» Exercise: In the records below, find the line containing "def TWG_ORD_ALL (i" and the line containing "def TWG_COLD_CNT_HI : Nat := 0x4800434"; please repeat exactly the lines from one to the other, both included, and nothing more.

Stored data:

def TWG_CFG : Nat := 0x4800000
def TWG_CFG_ITEM_TMAX : RFld := ⟨TWG_CFG, 0, 14⟩
def TWG_CFG_HOLD : RFld := ⟨TWG_CFG, 16, 16⟩
def TWG_HALT : Nat := 0x4800004
def TWG_HALT_HALT_REQ : RFld := ⟨TWG_HALT, 0, 16⟩
def TWG_HALT_STS : Nat := 0x4800008
def TWG_HALT_STS_HALTED : RFld := ⟨TWG_HALT_STS, 0, 16⟩
def TWG_EPOCH : Nat := 0x480000c
def TWG_EPOCH_CUR : RFld := ⟨TWG_EPOCH, 0, 16⟩
def TWG_EPOCH_PREV_LIVE : RFld := ⟨TWG_EPOCH, 16, 1⟩
def TWG_IMG_VER : Nat := 0x4800010
def TWG_IMG_VER_VER : RFld := ⟨TWG_IMG_VER, 0, 32⟩
def TWG_PATCH_STS : Nat := 0x4800014
def TWG_PATCH_STS_STATE : RFld := ⟨TWG_PATCH_STS, 0, 2⟩
def TWG_PATCH_STS_BUSY : RFld := ⟨TWG_PATCH_STS, 2, 1⟩
def TWG_PATCH_STS_REJ_STK : RFld := ⟨TWG_PATCH_STS, 3, 1⟩
def TWG_PATCH_CFG : Nat := 0x4800018
def TWG_PATCH_CFG_FLIP_LEAD : RFld := ⟨TWG_PATCH_CFG, 0, 16⟩
def TWG_COLD_CFG : Nat := 0x480001c
def TWG_COLD_CFG_RATE : RFld := ⟨TWG_COLD_CFG, 0, 8⟩
def TWG_INT : Nat := 0x4800020
def TWG_INT_TRAP : RFld := ⟨TWG_INT, 0, 1⟩
def TWG_INT_TMO : RFld := ⟨TWG_INT, 1, 1⟩
def TWG_INT_WIN_FULL : RFld := ⟨TWG_INT, 2, 1⟩
def TWG_INT_ORD_SKIP : RFld := ⟨TWG_INT, 3, 1⟩
def TWG_INT_HALTED : RFld := ⟨TWG_INT, 4, 1⟩
def TWG_INT_FLIPPED : RFld := ⟨TWG_INT, 5, 1⟩
def TWG_INT_RETIRED : RFld := ⟨TWG_INT, 6, 1⟩
def TWG_INT_LOAD_ERR : RFld := ⟨TWG_INT, 7, 1⟩
def TWG_MSK : Nat := 0x4800024
def TWG_MSK_TRAP : RFld := ⟨TWG_MSK, 0, 1⟩
def TWG_MSK_TMO : RFld := ⟨TWG_MSK, 1, 1⟩
def TWG_MSK_WIN_FULL : RFld := ⟨TWG_MSK, 2, 1⟩
def TWG_MSK_ORD_SKIP : RFld := ⟨TWG_MSK, 3, 1⟩
def TWG_MSK_HALTED : RFld := ⟨TWG_MSK, 4, 1⟩
def TWG_MSK_FLIPPED : RFld := ⟨TWG_MSK, 5, 1⟩
def TWG_MSK_RETIRED : RFld := ⟨TWG_MSK, 6, 1⟩
def TWG_MSK_LOAD_ERR : RFld := ⟨TWG_MSK, 7, 1⟩
def TWG_TRAP_LOG0 : Nat := 0x4800028
def TWG_TRAP_LOG0_ADDR : RFld := ⟨TWG_TRAP_LOG0, 0, 14⟩
def TWG_TRAP_LOG0_VALID : RFld := ⟨TWG_TRAP_LOG0, 14, 1⟩
def TWG_TRAP_LOG0_CLUSTER : RFld := ⟨TWG_TRAP_LOG0, 16, 4⟩
def TWG_TRAP_LOG0_ENGINE : RFld := ⟨TWG_TRAP_LOG0, 20, 5⟩
def TWG_TRAP_LOG0_CAUSE : RFld := ⟨TWG_TRAP_LOG0, 25, 3⟩
def TWG_TRAP_LOG1 : Nat := 0x480002c
def TWG_TRAP_LOG1_ROUTINE : RFld := ⟨TWG_TRAP_LOG1, 0, 12⟩
def TWG_ORD_EN (i : Nat) : Nat := 0x4800100 + i * 4
def TWG_ORD_EN_PORTS (i : Nat) : RFld := ⟨TWG_ORD_EN i, 0, 32⟩
def TWG_ORD_ALL (i : Nat) : Nat := 0x4800120 + i * 4
def TWG_ORD_ALL_PORTS (i : Nat) : RFld := ⟨TWG_ORD_ALL i, 0, 32⟩
def TWG_CLU_STS (k : Nat) : Nat := 0x4800200 + k * 4
def TWG_CLU_STS_WIN_USE (k : Nat) : RFld := ⟨TWG_CLU_STS k, 0, 12⟩
def TWG_CLU_STS_DISP_USE (k : Nat) : RFld := ⟨TWG_CLU_STS k, 16, 12⟩
def TWG_ITEM_CNT : Nat := 0x4800400
def TWG_ITEM_CNT_HI : Nat := 0x4800404
def TWG_DONE_CNT : Nat := 0x4800408
def TWG_DONE_CNT_HI : Nat := 0x480040c
def TWG_UWORD_CNT : Nat := 0x4800410
def TWG_UWORD_CNT_HI : Nat := 0x4800414
def TWG_COMMIT_CNT : Nat := 0x4800418
def TWG_COMMIT_CNT_HI : Nat := 0x480041c
def TWG_UNCOMMIT_CNT : Nat := 0x4800420
def TWG_UNCOMMIT_CNT_HI : Nat := 0x4800424
def TWG_COMMIT_LOST_CNT : Nat := 0x4800428
def TWG_COMMIT_LOST_CNT_HI : Nat := 0x480042c
def TWG_COLD_CNT : Nat := 0x4800430
def TWG_COLD_CNT_HI : Nat := 0x4800434
def TWG_TRAP_CNT : Nat := 0x4800438
def TWG_TRAP_CNT_HI : Nat := 0x480043c
def TWG_RETRY_CNT : Nat := 0x4800440
def TWG_RETRY_CNT_HI : Nat := 0x4800444
def TWG_FALLBACK_CNT : Nat := 0x4800448
def TWG_FALLBACK_CNT_HI : Nat := 0x480044c
def TWG_TMO_CNT : Nat := 0x4800450
def TWG_TMO_CNT_HI : Nat := 0x4800454
def TWG_WIN_FULL_CNT : Nat := 0x4800458
def TWG_WIN_FULL_CNT_HI : Nat := 0x480045c
def TWG_DISP_FULL_CNT : Nat := 0x4800460
def TWG_DISP_FULL_CNT_HI : Nat := 0x4800464
def TWG_ORD_FULL_CNT : Nat := 0x4800468
def TWG_ORD_FULL_CNT_HI : Nat := 0x480046c
def TWG_ORD_SKIP_CNT : Nat := 0x4800470
def TWG_ORD_SKIP_CNT_HI : Nat := 0x4800474
def TWG_PATCH_CNT : Nat := 0x4800478
def TWG_PATCH_CNT_HI : Nat := 0x480047c
/-! ### Root store (chapter 09) -/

» Solution for this task:
def TWG_ORD_ALL (i : Nat) : Nat := 0x4800120 + i * 4
def TWG_ORD_ALL_PORTS (i : Nat) : RFld := ⟨TWG_ORD_ALL i, 0, 32⟩
def TWG_CLU_STS (k : Nat) : Nat := 0x4800200 + k * 4
def TWG_CLU_STS_WIN_USE (k : Nat) : RFld := ⟨TWG_CLU_STS k, 0, 12⟩
def TWG_CLU_STS_DISP_USE (k : Nat) : RFld := ⟨TWG_CLU_STS k, 16, 12⟩
def TWG_ITEM_CNT : Nat := 0x4800400
def TWG_ITEM_CNT_HI : Nat := 0x4800404
def TWG_DONE_CNT : Nat := 0x4800408
def TWG_DONE_CNT_HI : Nat := 0x480040c
def TWG_UWORD_CNT : Nat := 0x4800410
def TWG_UWORD_CNT_HI : Nat := 0x4800414
def TWG_COMMIT_CNT : Nat := 0x4800418
def TWG_COMMIT_CNT_HI : Nat := 0x480041c
def TWG_UNCOMMIT_CNT : Nat := 0x4800420
def TWG_UNCOMMIT_CNT_HI : Nat := 0x4800424
def TWG_COMMIT_LOST_CNT : Nat := 0x4800428
def TWG_COMMIT_LOST_CNT_HI : Nat := 0x480042c
def TWG_COLD_CNT : Nat := 0x4800430
def TWG_COLD_CNT_HI : Nat := 0x4800434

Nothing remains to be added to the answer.